* **EXERCISE DETAILS**
Between the line containing "reaction (R97). -/" and the line containing "def State.gateRequest (s" lies a run of lines; give that run again exactly, with both of those lines, and nothing else from the entries below.

Stored data entries:
>>
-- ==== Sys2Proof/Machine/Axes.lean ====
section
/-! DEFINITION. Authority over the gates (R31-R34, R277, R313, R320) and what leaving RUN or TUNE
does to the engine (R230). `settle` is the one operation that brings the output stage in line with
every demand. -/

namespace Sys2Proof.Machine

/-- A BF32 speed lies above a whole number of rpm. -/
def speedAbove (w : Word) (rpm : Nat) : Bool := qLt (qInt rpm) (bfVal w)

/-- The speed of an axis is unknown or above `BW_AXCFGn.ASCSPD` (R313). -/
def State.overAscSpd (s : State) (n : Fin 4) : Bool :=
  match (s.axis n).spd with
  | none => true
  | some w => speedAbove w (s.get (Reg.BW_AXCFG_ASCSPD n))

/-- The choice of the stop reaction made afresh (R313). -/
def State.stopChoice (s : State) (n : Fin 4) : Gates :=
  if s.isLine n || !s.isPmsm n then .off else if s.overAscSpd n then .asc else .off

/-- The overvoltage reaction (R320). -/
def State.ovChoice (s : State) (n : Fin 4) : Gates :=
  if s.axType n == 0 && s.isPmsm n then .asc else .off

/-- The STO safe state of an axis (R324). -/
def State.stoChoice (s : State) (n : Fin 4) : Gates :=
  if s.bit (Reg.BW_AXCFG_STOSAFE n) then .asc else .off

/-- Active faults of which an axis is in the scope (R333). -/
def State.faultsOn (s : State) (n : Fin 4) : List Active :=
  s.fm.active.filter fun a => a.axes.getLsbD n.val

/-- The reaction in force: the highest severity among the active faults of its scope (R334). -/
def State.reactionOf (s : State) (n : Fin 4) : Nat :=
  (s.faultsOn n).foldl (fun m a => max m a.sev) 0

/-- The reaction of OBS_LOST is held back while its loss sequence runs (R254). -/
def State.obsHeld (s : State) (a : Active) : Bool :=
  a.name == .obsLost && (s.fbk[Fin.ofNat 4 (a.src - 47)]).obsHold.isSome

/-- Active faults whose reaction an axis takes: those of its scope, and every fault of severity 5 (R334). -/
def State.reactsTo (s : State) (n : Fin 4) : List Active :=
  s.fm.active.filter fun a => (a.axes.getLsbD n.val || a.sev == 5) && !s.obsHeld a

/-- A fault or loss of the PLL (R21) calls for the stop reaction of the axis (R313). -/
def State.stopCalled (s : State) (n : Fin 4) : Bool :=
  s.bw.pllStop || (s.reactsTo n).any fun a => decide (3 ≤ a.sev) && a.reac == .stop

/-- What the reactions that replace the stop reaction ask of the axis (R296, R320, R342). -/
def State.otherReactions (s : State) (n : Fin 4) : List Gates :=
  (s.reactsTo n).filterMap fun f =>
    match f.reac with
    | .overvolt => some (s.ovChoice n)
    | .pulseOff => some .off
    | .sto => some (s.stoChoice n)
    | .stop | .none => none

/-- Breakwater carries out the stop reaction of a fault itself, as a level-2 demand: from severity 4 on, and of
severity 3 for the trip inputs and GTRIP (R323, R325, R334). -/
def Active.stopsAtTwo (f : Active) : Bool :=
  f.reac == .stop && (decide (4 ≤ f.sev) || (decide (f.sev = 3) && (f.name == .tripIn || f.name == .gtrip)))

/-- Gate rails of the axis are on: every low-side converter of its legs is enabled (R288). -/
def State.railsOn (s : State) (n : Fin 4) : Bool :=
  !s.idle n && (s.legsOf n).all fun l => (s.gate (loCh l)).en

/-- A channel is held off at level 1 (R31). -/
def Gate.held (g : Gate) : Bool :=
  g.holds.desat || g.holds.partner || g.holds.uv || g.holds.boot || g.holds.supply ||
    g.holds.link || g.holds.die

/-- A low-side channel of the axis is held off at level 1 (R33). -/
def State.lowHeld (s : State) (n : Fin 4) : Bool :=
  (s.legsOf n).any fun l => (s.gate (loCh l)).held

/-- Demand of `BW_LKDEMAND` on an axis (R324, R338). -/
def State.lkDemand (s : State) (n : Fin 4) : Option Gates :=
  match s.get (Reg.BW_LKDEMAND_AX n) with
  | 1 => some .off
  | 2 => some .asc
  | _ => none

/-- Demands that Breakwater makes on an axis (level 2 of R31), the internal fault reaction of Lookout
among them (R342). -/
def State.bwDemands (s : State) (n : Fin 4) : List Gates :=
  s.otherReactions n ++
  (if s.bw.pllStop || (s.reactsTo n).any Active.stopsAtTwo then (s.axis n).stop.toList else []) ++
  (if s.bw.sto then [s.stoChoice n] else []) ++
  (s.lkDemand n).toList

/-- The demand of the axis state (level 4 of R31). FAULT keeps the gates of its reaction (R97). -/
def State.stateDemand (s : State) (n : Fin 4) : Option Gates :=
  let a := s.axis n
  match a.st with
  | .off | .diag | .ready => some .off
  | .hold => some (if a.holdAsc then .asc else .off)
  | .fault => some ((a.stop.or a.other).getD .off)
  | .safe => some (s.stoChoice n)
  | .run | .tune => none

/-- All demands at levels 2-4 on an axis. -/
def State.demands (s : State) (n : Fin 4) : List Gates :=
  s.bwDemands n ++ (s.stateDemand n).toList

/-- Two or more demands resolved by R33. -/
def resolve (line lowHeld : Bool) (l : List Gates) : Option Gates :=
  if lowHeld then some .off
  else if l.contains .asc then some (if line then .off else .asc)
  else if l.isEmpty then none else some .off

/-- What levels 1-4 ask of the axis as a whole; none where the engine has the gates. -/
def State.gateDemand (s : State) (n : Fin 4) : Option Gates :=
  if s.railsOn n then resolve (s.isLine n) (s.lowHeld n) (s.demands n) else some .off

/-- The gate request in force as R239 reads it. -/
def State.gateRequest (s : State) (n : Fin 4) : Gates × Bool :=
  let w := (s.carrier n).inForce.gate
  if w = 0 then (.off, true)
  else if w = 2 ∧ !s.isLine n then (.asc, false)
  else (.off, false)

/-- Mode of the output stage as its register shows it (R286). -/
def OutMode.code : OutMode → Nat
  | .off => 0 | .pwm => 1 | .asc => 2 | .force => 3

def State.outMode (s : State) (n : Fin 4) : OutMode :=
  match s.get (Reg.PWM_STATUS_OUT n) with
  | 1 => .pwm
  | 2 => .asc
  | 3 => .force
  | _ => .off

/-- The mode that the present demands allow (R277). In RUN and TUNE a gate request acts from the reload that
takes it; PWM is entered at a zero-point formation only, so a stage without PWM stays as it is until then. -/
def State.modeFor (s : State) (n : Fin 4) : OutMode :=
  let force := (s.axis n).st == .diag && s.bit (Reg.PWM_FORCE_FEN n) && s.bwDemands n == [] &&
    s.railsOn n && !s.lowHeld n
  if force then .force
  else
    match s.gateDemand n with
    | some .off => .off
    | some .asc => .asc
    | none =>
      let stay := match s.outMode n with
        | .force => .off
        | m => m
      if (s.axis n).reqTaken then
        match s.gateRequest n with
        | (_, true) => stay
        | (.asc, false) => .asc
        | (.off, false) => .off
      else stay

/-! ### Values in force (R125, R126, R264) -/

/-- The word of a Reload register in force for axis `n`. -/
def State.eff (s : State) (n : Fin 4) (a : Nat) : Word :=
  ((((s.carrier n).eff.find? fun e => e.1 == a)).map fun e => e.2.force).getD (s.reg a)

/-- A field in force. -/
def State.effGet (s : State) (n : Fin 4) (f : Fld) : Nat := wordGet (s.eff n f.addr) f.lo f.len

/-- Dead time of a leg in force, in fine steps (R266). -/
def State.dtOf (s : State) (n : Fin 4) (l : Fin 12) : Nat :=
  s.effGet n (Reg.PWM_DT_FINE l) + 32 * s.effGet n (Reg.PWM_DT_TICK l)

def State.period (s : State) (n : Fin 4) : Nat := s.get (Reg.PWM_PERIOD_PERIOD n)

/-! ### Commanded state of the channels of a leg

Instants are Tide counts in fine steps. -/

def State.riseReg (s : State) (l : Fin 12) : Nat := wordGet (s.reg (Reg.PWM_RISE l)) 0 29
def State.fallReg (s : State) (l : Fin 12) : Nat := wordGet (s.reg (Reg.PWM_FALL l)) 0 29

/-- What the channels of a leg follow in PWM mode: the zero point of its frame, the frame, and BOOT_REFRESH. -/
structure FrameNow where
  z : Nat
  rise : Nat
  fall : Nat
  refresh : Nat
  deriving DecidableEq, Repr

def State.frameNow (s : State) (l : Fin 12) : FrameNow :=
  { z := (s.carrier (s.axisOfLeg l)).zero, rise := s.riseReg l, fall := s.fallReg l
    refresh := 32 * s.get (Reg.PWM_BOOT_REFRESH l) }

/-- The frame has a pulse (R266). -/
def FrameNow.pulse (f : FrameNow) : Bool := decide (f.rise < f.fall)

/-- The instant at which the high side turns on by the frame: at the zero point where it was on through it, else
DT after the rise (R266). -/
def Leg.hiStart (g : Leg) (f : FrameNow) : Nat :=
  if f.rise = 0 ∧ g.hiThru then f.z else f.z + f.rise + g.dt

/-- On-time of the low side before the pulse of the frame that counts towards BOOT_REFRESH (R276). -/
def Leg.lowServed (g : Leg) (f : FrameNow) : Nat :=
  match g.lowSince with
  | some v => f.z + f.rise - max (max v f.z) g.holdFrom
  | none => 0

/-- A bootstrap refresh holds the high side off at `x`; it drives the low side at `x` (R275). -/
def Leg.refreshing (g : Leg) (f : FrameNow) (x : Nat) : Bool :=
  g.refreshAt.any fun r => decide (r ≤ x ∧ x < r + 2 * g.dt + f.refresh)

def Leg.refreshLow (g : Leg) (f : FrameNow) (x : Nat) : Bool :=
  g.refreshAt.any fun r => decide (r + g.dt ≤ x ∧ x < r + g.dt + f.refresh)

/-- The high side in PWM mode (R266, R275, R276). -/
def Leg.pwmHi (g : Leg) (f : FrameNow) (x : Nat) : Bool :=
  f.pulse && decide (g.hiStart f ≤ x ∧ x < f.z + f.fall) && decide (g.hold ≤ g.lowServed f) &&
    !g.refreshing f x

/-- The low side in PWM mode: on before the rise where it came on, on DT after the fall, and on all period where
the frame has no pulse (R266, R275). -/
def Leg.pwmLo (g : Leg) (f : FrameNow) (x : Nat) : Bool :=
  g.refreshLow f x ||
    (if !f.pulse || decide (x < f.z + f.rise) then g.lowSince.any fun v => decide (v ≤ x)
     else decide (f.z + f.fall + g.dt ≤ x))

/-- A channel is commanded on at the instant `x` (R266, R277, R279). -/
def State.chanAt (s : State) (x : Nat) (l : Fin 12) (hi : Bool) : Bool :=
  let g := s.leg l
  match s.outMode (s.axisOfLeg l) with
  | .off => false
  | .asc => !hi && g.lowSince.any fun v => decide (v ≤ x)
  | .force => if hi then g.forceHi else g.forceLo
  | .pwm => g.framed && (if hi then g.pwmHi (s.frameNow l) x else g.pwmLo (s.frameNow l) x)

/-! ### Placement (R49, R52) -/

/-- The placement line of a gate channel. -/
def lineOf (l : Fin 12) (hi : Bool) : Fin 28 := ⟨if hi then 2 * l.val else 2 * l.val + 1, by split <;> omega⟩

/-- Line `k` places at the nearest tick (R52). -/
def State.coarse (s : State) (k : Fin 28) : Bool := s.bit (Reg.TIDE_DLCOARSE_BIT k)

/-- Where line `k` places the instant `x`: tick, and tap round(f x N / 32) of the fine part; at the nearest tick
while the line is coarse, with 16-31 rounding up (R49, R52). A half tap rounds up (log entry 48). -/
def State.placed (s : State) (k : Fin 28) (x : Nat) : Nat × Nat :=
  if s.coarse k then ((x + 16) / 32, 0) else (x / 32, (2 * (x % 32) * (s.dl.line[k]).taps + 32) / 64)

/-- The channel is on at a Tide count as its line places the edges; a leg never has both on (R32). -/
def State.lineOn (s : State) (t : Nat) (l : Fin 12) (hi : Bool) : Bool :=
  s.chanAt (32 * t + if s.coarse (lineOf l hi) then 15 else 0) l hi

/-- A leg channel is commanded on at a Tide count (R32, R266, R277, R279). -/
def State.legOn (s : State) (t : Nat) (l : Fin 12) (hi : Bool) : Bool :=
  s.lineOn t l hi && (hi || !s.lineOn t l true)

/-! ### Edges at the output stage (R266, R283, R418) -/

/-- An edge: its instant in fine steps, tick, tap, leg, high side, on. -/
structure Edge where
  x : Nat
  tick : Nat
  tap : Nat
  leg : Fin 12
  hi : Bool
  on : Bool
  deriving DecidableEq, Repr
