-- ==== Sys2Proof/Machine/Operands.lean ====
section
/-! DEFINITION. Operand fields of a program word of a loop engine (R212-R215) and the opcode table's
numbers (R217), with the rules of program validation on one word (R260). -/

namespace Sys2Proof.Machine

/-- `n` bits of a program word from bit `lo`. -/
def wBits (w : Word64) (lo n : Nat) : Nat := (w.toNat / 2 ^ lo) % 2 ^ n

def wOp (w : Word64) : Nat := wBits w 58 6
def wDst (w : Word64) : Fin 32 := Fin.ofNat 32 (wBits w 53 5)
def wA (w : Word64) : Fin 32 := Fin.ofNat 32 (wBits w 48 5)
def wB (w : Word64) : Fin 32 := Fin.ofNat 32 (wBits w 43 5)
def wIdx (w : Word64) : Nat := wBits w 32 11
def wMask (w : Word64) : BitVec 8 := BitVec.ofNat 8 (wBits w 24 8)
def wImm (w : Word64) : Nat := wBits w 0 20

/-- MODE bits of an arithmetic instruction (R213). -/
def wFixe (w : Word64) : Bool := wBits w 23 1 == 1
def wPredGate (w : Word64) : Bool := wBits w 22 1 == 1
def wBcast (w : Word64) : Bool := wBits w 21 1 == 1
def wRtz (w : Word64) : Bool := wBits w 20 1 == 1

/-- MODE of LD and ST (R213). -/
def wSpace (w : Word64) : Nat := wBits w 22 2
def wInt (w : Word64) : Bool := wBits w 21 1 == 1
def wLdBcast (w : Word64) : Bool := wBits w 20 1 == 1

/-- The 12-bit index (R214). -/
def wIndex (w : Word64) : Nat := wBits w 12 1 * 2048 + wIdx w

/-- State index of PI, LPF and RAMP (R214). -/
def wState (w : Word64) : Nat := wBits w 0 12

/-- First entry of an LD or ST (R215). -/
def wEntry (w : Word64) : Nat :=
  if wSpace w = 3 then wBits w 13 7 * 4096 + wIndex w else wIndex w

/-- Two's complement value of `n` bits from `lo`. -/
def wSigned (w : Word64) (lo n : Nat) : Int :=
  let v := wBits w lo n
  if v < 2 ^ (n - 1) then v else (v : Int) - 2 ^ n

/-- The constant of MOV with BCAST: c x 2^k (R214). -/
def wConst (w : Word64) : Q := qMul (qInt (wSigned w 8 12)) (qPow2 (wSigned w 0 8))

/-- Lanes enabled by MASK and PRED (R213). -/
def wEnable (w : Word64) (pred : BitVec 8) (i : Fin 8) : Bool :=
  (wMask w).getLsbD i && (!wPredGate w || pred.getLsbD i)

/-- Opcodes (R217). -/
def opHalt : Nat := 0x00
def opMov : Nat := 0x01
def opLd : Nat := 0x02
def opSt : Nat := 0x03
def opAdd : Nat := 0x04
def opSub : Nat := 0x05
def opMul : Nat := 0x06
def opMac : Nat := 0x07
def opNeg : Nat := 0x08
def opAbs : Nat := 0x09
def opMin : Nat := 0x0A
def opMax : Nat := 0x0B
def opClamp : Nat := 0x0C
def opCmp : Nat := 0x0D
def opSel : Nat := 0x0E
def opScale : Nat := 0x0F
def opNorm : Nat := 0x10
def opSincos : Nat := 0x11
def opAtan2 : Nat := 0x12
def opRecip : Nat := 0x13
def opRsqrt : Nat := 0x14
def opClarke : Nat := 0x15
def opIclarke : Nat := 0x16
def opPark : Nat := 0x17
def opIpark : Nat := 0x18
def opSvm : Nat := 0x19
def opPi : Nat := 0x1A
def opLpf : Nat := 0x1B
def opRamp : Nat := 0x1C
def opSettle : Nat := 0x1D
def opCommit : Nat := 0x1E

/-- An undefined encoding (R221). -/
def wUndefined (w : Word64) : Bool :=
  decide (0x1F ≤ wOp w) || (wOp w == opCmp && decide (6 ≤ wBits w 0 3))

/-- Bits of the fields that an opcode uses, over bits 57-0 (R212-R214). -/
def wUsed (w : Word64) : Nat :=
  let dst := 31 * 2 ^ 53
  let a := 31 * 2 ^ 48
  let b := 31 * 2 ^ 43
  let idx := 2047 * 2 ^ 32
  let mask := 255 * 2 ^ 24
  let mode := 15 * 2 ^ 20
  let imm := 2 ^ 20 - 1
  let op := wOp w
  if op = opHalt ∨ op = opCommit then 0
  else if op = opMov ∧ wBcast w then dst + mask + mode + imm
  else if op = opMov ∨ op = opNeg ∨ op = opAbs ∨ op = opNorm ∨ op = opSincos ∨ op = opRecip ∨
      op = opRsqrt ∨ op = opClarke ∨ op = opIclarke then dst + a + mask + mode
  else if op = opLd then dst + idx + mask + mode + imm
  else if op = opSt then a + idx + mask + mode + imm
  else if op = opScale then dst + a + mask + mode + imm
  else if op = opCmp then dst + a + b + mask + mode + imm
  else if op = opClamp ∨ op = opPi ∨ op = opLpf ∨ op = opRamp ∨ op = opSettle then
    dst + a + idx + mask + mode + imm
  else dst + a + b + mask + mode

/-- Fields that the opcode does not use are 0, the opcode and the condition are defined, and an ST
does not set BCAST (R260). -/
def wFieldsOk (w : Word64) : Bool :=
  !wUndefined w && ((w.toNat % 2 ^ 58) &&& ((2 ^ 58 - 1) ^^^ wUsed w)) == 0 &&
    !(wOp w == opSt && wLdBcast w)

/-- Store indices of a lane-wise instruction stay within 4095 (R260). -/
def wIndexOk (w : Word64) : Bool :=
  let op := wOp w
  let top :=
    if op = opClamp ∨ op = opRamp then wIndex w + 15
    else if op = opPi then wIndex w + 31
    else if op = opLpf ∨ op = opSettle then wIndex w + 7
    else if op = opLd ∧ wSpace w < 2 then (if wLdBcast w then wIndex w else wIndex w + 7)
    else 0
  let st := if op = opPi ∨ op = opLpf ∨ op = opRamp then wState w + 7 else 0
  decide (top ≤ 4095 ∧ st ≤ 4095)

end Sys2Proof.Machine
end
<<
* **SOLUTION TO THE EXERCISE**
/-- The demand of the axis state (level 4 of R31). FAULT keeps the gates of its reaction (R97). -/
def State.stateDemand (s : State) (n : Fin 4) : Option Gates :=
  let a := s.axis n
  match a.st with
  | .off | .diag | .ready => some .off
  | .hold => some (if a.holdAsc then .asc else .off)
  | .fault => some ((a.stop.or a.other).getD .off)
  | .safe => some (s.stoChoice n)
  | .run | .tune => none

/-- All demands at levels 2-4 on an axis. -/
def State.demands (s : State) (n : Fin 4) : List Gates :=
  s.bwDemands n ++ (s.stateDemand n).toList

/-- Two or more demands resolved by R33. -/
def resolve (line lowHeld : Bool) (l : List Gates) : Option Gates :=
  if lowHeld then some .off
  else if l.contains .asc then some (if line then .off else .asc)
  else if l.isEmpty then none else some .off

/-- What levels 1-4 ask of the axis as a whole; none where the engine has the gates. -/
def State.gateDemand (s : State) (n : Fin 4) : Option Gates :=
  if s.railsOn n then resolve (s.isLine n) (s.lowHeld n) (s.demands n) else some .off

/-- The gate request in force as R239 reads it. -/
def State.gateRequest (s : State) (n : Fin 4) : Gates × Bool :=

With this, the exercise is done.